Monday, May 19, 2008

so say goodbye

"You leave town for a couple of decades and they change everything." Or so says Phoebus from The Hunchback of Notre Dame. And I must say I agree with him. I don't know about you, but I have no idea how I lived in Marietta for 11 years without a Bar-b-Cutie. And what with the new Wendy's, I'm tempted to return to high school simply for the easy access. Except I think I'd rather eat fish out of the Ohio River than return to high school for anything. Who's up for an evening service at the new Nazarene church on Front Street? Afterwards we can eat Putnam chocolates and stare into the vacant windows of Brownies.

Isn't it silly the way time passes? Audrey's married and Gretchen's getting married and Erin's getting engaged and Annie's living on her own and Tanya's moving to Florida and Sarah's moving to Utah and I...I just sit back and watch all my friends disperse, write them letters in my head, wish they were sitting back with me around a campfire smelling summer like so many youth groups so many years ago. Playing football in the mud and sledding in the snow and chicken fights in the pool, sticking leaves in our hair while hiding from flashlights and illegally spraying our tents with bug spray, volleyball and frisbee golf and eating Tootsie Pops and playing Mac computer games....

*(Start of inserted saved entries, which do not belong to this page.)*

/-! ### readySet -/

@[simp] theorem readySet_pending (k : Nat) (l : List Nat) : (readySet k l s).pending = s.pending := rfl
@[simp] theorem readySet_free (k : Nat) (l : List Nat) : (readySet k l s).free = s.free := rfl
@[simp] theorem readySet_sent (k : Nat) (l : List Nat) : (readySet k l s).sent = s.sent := rfl
@[simp] theorem readySet_pick (k : Nat) (l : List Nat) : (readySet k l s).pick = s.pick := rfl
@[simp] theorem readySet_regs (k : Nat) (l : List Nat) : (readySet k l s).regs = s.regs := rfl
@[simp] theorem readySet_snaps (k : Nat) (l : List Nat) : (readySet k l s).snaps = s.snaps := rfl
@[simp] theorem readySet_due (k : Nat) (l : List Nat) : (readySet k l s).due = s.due := rfl
@[simp] theorem readySet_lag (k : Nat) (l : List Nat) : (readySet k l s).lag = s.lag := rfl
@[simp] theorem readySet_missed (k : Nat) (l : List Nat) : (readySet k l s).missed = s.missed := rfl
@[simp] theorem readySet_weights (k : Nat) (l : List Nat) : (readySet k l s).weights = s.weights := rfl
@[simp] theorem readySet_fenceTimes (k : Nat) (l : List Nat) : (readySet k l s).fenceTimes = s.fenceTimes := rfl
@[simp] theorem readySet_fenceHeld (k : Nat) (l : List Nat) : (readySet k l s).fenceHeld = s.fenceHeld := rfl
@[simp] theorem readySet_log (k : Nat) (l : List Nat) : (readySet k l s).log = s.log := rfl
@[simp] theorem readySet_boot (k : Nat) (l : List Nat) : (readySet k l s).boot = s.boot := rfl
@[simp] theorem readySet_cxl (k : Nat) (l : List Nat) : (readySet k l s).cxl = s.cxl := rfl
@[simp] theorem readySet_fns (k : Nat) (l : List Nat) : (readySet k l s).fns = s.fns := rfl
@[simp] theorem readySet_qe (k : Nat) (l : List Nat) : (readySet k l s).qe = s.qe := rfl
@[simp] theorem readySet_nss (k : Nat) (l : List Nat) : (readySet k l s).nss = s.nss := rfl
@[simp] theorem readySet_media (k : Nat) (l : List Nat) : (readySet k l s).media = s.media := rfl
@[simp] theorem readySet_map (k : Nat) (l : List Nat) : (readySet k l s).map = s.map := rfl
@[simp] theorem readySet_jnl (k : Nat) (l : List Nat) : (readySet k l s).jnl = s.jnl := rfl
@[simp] theorem readySet_die (k : Nat) (l : List Nat) : (readySet k l s).die = s.die := rfl
@[simp] theorem readySet_ddr (k : Nat) (l : List Nat) : (readySet k l s).ddr = s.ddr := rfl
@[simp] theorem readySet_ham (k : Nat) (l : List Nat) : (readySet k l s).ham = s.ham := rfl
@[simp] theorem readySet_hamPoison (k : Nat) (l : List Nat) : (readySet k l s).hamPoison = s.hamPoison := rfl
@[simp] theorem readySet_hamErr (k : Nat) (l : List Nat) : (readySet k l s).hamErr = s.hamErr := rfl
@[simp] theorem readySet_dram (k : Nat) (l : List Nat) : (readySet k l s).dram = s.dram := rfl
@[simp] theorem readySet_dramPoison (k : Nat) (l : List Nat) : (readySet k l s).dramPoison = s.dramPoison := rfl
@[simp] theorem readySet_dramErr (k : Nat) (l : List Nat) : (readySet k l s).dramErr = s.dramErr := rfl
@[simp] theorem readySet_hamx (k : Nat) (l : List Nat) : (readySet k l s).hamx = s.hamx := rfl
@[simp] theorem readySet_shus (k : Nat) (l : List Nat) : (readySet k l s).shus = s.shus := rfl
@[simp] theorem readySet_lines (k : Nat) (l : List Nat) : (readySet k l s).lines = s.lines := rfl
@[simp] theorem readySet_engs (k : Nat) (l : List Nat) : (readySet k l s).engs = s.engs := rfl
@[simp] theorem readySet_jobSeq (k : Nat) (l : List Nat) : (readySet k l s).jobSeq = s.jobSeq := rfl
@[simp] theorem readySet_digs (k : Nat) (l : List Nat) : (readySet k l s).digs = s.digs := rfl
@[simp] theorem readySet_keys (k : Nat) (l : List Nat) : (readySet k l s).keys = s.keys := rfl
@[simp] theorem readySet_hed (k : Nat) (l : List Nat) : (readySet k l s).hed = s.hed := rfl
@[simp] theorem readySet_hgrp (k : Nat) (l : List Nat) : (readySet k l s).hgrp = s.hgrp := rfl
@[simp] theorem readySet_laneSearch (k : Nat) (l : List Nat) : (readySet k l s).laneSearch = s.laneSearch := rfl
@[simp] theorem readySet_icache (k : Nat) (l : List Nat) : (readySet k l s).icache = s.icache := rfl
@[simp] theorem readySet_cores (k : Nat) (l : List Nat) : (readySet k l s).cores = s.cores := rfl
@[simp] theorem readySet_tasks (k : Nat) (l : List Nat) : (readySet k l s).tasks = s.tasks := rfl
@[simp] theorem readySet_ready (k : Nat) (l : List Nat) : (readySet k l s).ready = tset [] k l s.ready := rfl
@[simp] theorem readySet_progs (k : Nat) (l : List Nat) : (readySet k l s).progs = s.progs := rfl
@[simp] theorem readySet_runs (k : Nat) (l : List Nat) : (readySet k l s).runs = s.runs := rfl
@[simp] theorem readySet_party (k : Nat) (l : List Nat) : (readySet k l s).party = s.party := rfl
@[simp] theorem readySet_mender (k : Nat) (l : List Nat) : (readySet k l s).mender = s.mender := rfl
@[simp] theorem readySet_svc (k : Nat) (l : List Nat) : (readySet k l s).svc = s.svc := rfl
@[simp] theorem readySet_pwr (k : Nat) (l : List Nat) : (readySet k l s).pwr = s.pwr := rfl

And now what? How do so many years of being teenagers fade into adulthood? How do so many careless, barefooted romps through the grass turn into responsibly accepting your diploma into life?

I heave a huge sigh and sit back and watch. I'm always up for a campfire.

Tuesday, May 13, 2008

road trip

I hate
how clever detours think they are
people who have passionate love affairs with my bumper
gas, and the way it is required to drive one's car

I love
Steak and Shake
Steak and Shake (oops, did I already mention that one?)
the street I passed in either Ohio or Indiana called "Needmore Road"
the sign in Illinoise welcoming you to the tollway. As if we chose to pay to drive on a slab of concrete. "If you drive a car car, I'll tax the street." George Harrison knew what he was saying. I bet it was a tollbooth worker who snuck into his house and stabbed him.
Steak and Shake

Monday, May 12, 2008

William Wallace

I am done.

What does that feel like? It feels like driving 2 1/2 hours in the pouring rain and dark (the dark was pouring, too) to Annie's apartment in Dayton, where she fed me chocolate covered soy beans (what the heck?) and let me sleep on her floor. It feels like curling up on the couch with a blanket smelling of clean laundry, the rainy air coming in through the open window and pink apple blossoms quivering in the breeze. It feels like waking up in the morning and just lying there...just lying there...just lying there. It feels like walking to Rita's with Sarah through green suburban neighborhoods with fields of dandelions and eating a mango Italian Ice, and taking a nap on Sarah's couch even after 9 full hours of sleep.

Asbury College can take our lives, but they can never take our freedom.

Isabel says (or, rather, sings) in Scrooge that "happiness is whatever you want it to be." I think summer suits me pretty well right now as my definition of happiness. Though I have yet to be home since classes ended almost a week ago, I am muchly contended with friend-visiting while I have the chance. Chris in the movie Into the Wild said something about joy not only being found in human relationships, but in the creation God has placed around us. That's true, to a great extent...but I think I would prefer my human relationships over my relationships with trees. Somehow having my plant strapped into the passenger side of my car as I journey around the Midwest is not as fulfilling as, say, a friend.

I am rambling, because a.) Annie is gone and I'm lonely (the tree is not talking back), b.) cigarette smoke is filtering in through her walls and I feel like lung cancer, and c.) somehow my body thought it was funny to tease me with the prospect of a nap and then get excited about being awake. To you, body, I say: Poo.